- The Washington Times - Tuesday, June 7, 2011


Many parents and their children have these two lines from a popular children’s show tattooed in their brain: “Can you tell me how to get, how to get to Sesame Street?” What’s the answer? Veer left, but occasionally shift right. “Sesame Street” has recently been a big trending topic, courtesy of syndicated columnist Ben Shapiro. His new book, “Primetime Propaganda,” has blown the lid off of the Hollywood left’s political agenda with our favorite TV shows. Through a series of surprisingly candid interviews, he’s proven without a shadow of a doubt that many TV writers, producers and executives were more than eager to force their radical views down our throats.

With respect to “Sesame Street,” Mr. Shapiro interviewed one of the show’s founding executives, Mike Dann. He told Mr. Shapiro that this program “was not made for the sophisticated or the middle class.” For example, Grover had a skit with a hippie in an early episode, and Oscar the Grouch’s trash can was supposed to explain “conflicts arising from racial and ethnic diversity.” Mr. Shapiro also wrote, ‘Sesame Street’ tried to tackle divorce, tackled ‘peaceful conflict resolution’ in the aftermath of Sept. 11, 2001, and had Neil Patrick Harris on the show playing the subtly-named ‘fairy shoeperson.’ “

Although Mr. Shapiro’s analysis of “Sesame Street” only consists of one page in his 416-page tome, his description of the show’s apparent brainwashing techniques has been an eye-opening experience. The liberal media was shocked - shocked - when they caught wind of Mr. Dann’s comments. Popular characters like Ernie, Bert, Big Bird, Kermit the Frog and Cookie Monster are radical subversives? Say it ain’t so.

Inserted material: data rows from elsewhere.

-- ==== Sys2Proof/Proofs/TraceGrows.lean ====
section
/-! O52: what every step keeps of the parameters, the program, the trace and the program's index. The first three are
an invariant of every primitive step; the index moves only where an operation finishes, which a step does at most
once. -/

namespace Sys2Proof.Proofs

open Sys2Proof.Machine Sys2Proof.Laws

/-- `t` has the parameters and the program of `s`, and its trace goes on from the trace of `s`. -/
def Extends (s t : State) : Prop := t.cfg = s.cfg ∧ t.prog = s.prog ∧ ∃ es, t.wt = s.wt ++ es

theorem Extends.refl (s : State) : Extends s s := ⟨rfl, rfl, [], by simp⟩

theorem Extends.trans {s t u : State} (h : Extends s t) (h' : Extends t u) : Extends s u := by
  obtain ⟨hcfg, hprog, es, hwt⟩ := h
  obtain ⟨hcfg', hprog', es', hwt'⟩ := h'
  exact ⟨hcfg'.trans hcfg, hprog'.trans hprog, es ++ es', by rw [hwt', hwt, List.append_assoc]⟩

/-- A change that leaves parameters, program and trace alone extends. -/
theorem Extends.of_eq {s t : State} (hcfg : t.cfg = s.cfg) (hprog : t.prog = s.prog) (hwt : t.wt = s.wt) :
    Extends s t := ⟨hcfg, hprog, [], by simp [hwt]⟩

/-- A primitive step takes nothing back from the wire (R12). -/
theorem runAct_wt (op : Instr) (act : Act) (s t : State) (h : runAct op act s = .ok t) :
    ∃ es, t.wt = s.wt ++ es := by
  rcases runAct_ok_cases op act s t h with ⟨_, _, rfl⟩ | ⟨_, _, rfl⟩ | ⟨_, _, rfl⟩ | ⟨_, _, rfl⟩ | ⟨_, _, rfl⟩ |
    ⟨_, _, rfl⟩ | ⟨_, rfl⟩ | ⟨_, rfl⟩ | ⟨_, _, _, rfl⟩ | ⟨_, _, _, _, _, _, _, rfl⟩ | ⟨_, _, _, hstart⟩ |
    ⟨_, _, _, rfl⟩ | ⟨_, _, rfl⟩ | ⟨_, _, _, rfl⟩ | ⟨_, _, rfl⟩ | ⟨_, _, rfl⟩ | ⟨_, rfl⟩ | ⟨_, _, _, _, rfl⟩ |
    ⟨_, _, rfl⟩ | ⟨_, _, hstore⟩ | ⟨_, _, _, hstore⟩
  any_goals simp
  · obtain ⟨_, _, _, _, rfl⟩ := (startDma_ok_iff op _ _ s t).1 hstart
    exact ⟨[], by simp⟩
  · obtain ⟨_, rfl⟩ := (storeByte_ok_iff _ _ _ t).1 hstore
    exact ⟨[], by simp⟩
  · obtain ⟨_, rfl⟩ := (storeByte_ok_iff _ _ _ t).1 hstore
    exact ⟨[], by simp⟩

theorem runAct_extends (op : Instr) (act : Act) (s t : State) (h : runAct op act s = .ok t) : Extends s t := by
  obtain ⟨hcfg, hprog, _⟩ := runAct_frame op act s t h
  exact ⟨hcfg, hprog, runAct_wt op act s t h⟩

theorem runSteps_extends (ps : List PrimStep) (s t : State) (h : runSteps ps s = .next t) : Extends s t :=
  runSteps_keeps (Extends s) ps s t h
    (fun p _ u v hu huv => hu.trans (runAct_extends p.op p.act u v huv))
    (fun _ _ hu => hu) (fun _ _ hu => hu) (fun _ hu => hu) (Extends.refl s)

/-- The rest of an operation moves the program's index by one if it finishes, else not at all (R22). -/
theorem runRest_opi (ps : List PrimStep) (s : State) :
    (runRest ps s).opi = s.opi ∨ (runRest ps s).opi = s.opi + 1 := by
  induction ps generalizing s with
  | nil => exact .inr rfl
  | cons p ps ih =>
    unfold runRest
    split
    · exact .inl rfl
    · rename_i s1 hturn
      obtain ⟨ts, rfl⟩ := hostTurn_some s s1 hturn
      split
      · rename_i s2 hact
        have hopi : s2.opi = s.opi := runAct_opi p.op p.act { s with turns := ts } s2 hact
        rw [← hopi]
        exact ih s2
      · exact .inl rfl

theorem runSteps_opi (ps : List PrimStep) (s t : State) (h : runSteps ps s = .next t) :
    t.opi = s.opi ∨ t.opi = s.opi + 1 := by
  rcases runSteps_next_cases ps s t h with ⟨_, rfl⟩ | ⟨p, rest, s', _, hact, rfl⟩ | ⟨_, _, _, _, rfl⟩
  · exact .inr rfl
  · have hopi : s'.opi = s.opi := runAct_opi p.op p.act s s' hact
    rw [← hopi]
    exact runRest_opi rest s'
  · exact .inl rfl

/-- What O52 asks of one step of one agent. -/
def Advances (s t : State) : Prop := Extends s t ∧ (t.opi = s.opi ∨ t.opi = s.opi + 1)

/-- A step of an agent other than the host leaves the program's index. -/
theorem Advances.of_extends {s t : State} (h : Extends s t) (hopi : t.opi = s.opi) : Advances s t := ⟨h, .inl hopi⟩

theorem hostStep_advances (s t : State) (h : hostStep s = .next t) : Advances s t := by
  rcases hostStep_next_runSteps s t h with rfl | ⟨ps, hrun⟩
  · exact ⟨Extends.refl t, .inl rfl⟩
  · exact ⟨runSteps_extends ps s t hrun, runSteps_opi ps s t hrun⟩

theorem dmaBeat_advances (s t : State) (h : dmaBeat s = .next t) : Advances s t := by
  rcases dmaBeat_next_cases s t h with ⟨_, rfl⟩ | ⟨b, _, _, _, _, rfl⟩
  · exact ⟨Extends.refl t, .inl rfl⟩
  · rcases advanceSource_cases (emitByte b s) with ha | ha | ha <;>
      exact .of_extends ⟨by simp [ha], by simp [ha], by simp [ha]⟩ (by simp [ha])

theorem dmaIrq_advances (s t : State) (h : dmaIrq s = .next t) : Advances s t := by
  rcases dmaIrq_next_cases s t h with ⟨_, rfl⟩ | ⟨_, rfl⟩
  · exact ⟨Extends.refl t, .inl rfl⟩
  · exact .of_extends ⟨rfl, rfl, by simp⟩ rfl

theorem turnStep_advances (a : Turn) (s t : State) (h : turnStep a s = .next t) : Advances s t := by
  have stays : Advances s s := ⟨Extends.refl s, .inl rfl⟩
  rcases turnStep_next_cases a s t h with ⟨_, h⟩ | ⟨_, h⟩ | ⟨_, h⟩ | ⟨k, _, rfl⟩ | ⟨k, b, _, rfl⟩ | ⟨k, _, rfl⟩ |
    ⟨p, b, _, rfl⟩
  · exact hostStep_advances s t h
  · exact dmaBeat_advances s t h
  · exact dmaIrq_advances s t h
  · rcases otherAcquire_cases k s with he | ⟨_, _, he⟩ <;> rw [he]
    exacts [stays, .of_extends (.of_eq rfl rfl rfl) rfl]
  · rcases otherByte_cases k b s with he | ⟨_, _, he⟩ <;> rw [he]
    exacts [stays, .of_extends ⟨rfl, rfl, by simp⟩ rfl]
  · rcases otherRelease_cases k s with he | ⟨_, _, he⟩ <;> rw [he]
    exacts [stays, .of_extends (.of_eq rfl rfl rfl) rfl]
  · rcases hostStore_cases p b s with he | ⟨_, _, he⟩ <;> rw [he]
    exacts [stays, .of_extends (.of_eq rfl rfl rfl) rfl]

/-- Every step of the machine advances, whoever's turn it is. -/
theorem step_advances (s t : State) (h : step s = .next t) : Advances s t := by
  obtain ⟨_, ⟨a, ts, _, hturn⟩ | ⟨_, _, hhost⟩ | ⟨_, _, _, hirq⟩ | ⟨_, _, _, hbeat⟩⟩ := step_next_cases s t h
  · exact turnStep_advances a { s with turns := ts } t hturn
  · exact hostStep_advances s t hhost
  · exact dmaIrq_advances s t hirq
  · exact dmaBeat_advances s t hbeat

/-- Settles O52, agent by agent. -/
theorem stepOnlyAppendsToTheTrace : Obligations.StepOnlyAppendsToTheTrace := by
  unfold Obligations.StepOnlyAppendsToTheTrace
  intro s t h
  obtain ⟨⟨hcfg, hprog, es, hwt⟩, hopi⟩ := step_advances s t h
  exact ⟨hcfg, hprog, by omega, by omega, es, hwt⟩

end Sys2Proof.Proofs
end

My response? Duh. Could these individuals really have been that blind to reality? “Primetime Propaganda” only confirms what many of us have known all along about “Sesame Street”: The show has a not-so-hidden left-wing bias. Case closed.

Well, almost. With all due respect, while I agree with Mr. Shapiro, he missed a vital part of this story.

You see, like many conservatives and libertarians, I grew up with “Sesame Street” - and still fiercely defend it. My childhood coincided with the show’s “old school” period (1969-1978). This was its Golden Age, when the Street was still experimenting with character development, catchy songs and teaching techniques. Sure, it was run by liberals and the agenda was clearly liberal. But every so often, a tiny glimmer of right-leaning thinking showed up that made the whole experience worthwhile.

How so? In Cookie Monster’s words, “Me tell you all about it.”

It’s occasionally possible to make a conservative case for liberal “Sesame Street.” Sure, the free-market economy is invisible to the people in the neighborhood, and there’s far too much caring and sharing going around. But dig a bit deeper and you’d be surprised what you can find. For example, the show has always been patriotic, especially during the Fourth of July. There’s a lighter - but understood - respect for religion and celebrations of holidays like Hanukkah and Christmas. Freedom of choice, from Oscar’s collection of trash to Ernie’s refusal to part with his rubber duckie to play his saxophone, shows up every so often. And a few conservatives, including former President George W. Bush and his wife Laura, have either appeared with “Sesame Street” characters or on the program.

Then, there’s my favorite childhood Muppet, Roosevelt Franklin. He was an intelligent, streetwise character who loved to learn, teach and scat. He taught children the importance of individuality, family and leadership. By having Roosevelt’s strong sense of self, you could accomplish great things and succeed in life. That’s what those of us on the right have always supported and believed in.

So where is this Muppetized bastion of common sense these days? Somewhere in a deep, dark corner of the “Sesame Street” workshop. Although extremely popular in the 1970s, some people viewed Roosevelt as a stereotypical, jive-talking black character. As his popularity increased, so too did those pesky nattering nabobs of negativism. Mob rule ultimately won out and Roosevelt’s meteoric rise ground to a sudden halt. By 1975, he wasn’t a regular character and his infrequent appearances stopped in 1996, although he did make a brief cameo last year.

It’s ironic when you think about it. Roosevelt was created by liberals, yet liberals contributed to his demise. A true victim of Muppet-style political correctness.

This column has been brought to you by the letter C (for conservatism) and the number 1969 (for the year it all started).

Michael Taube is a columnist and former speechwriter for Canadian Prime Minister Stephen Harper.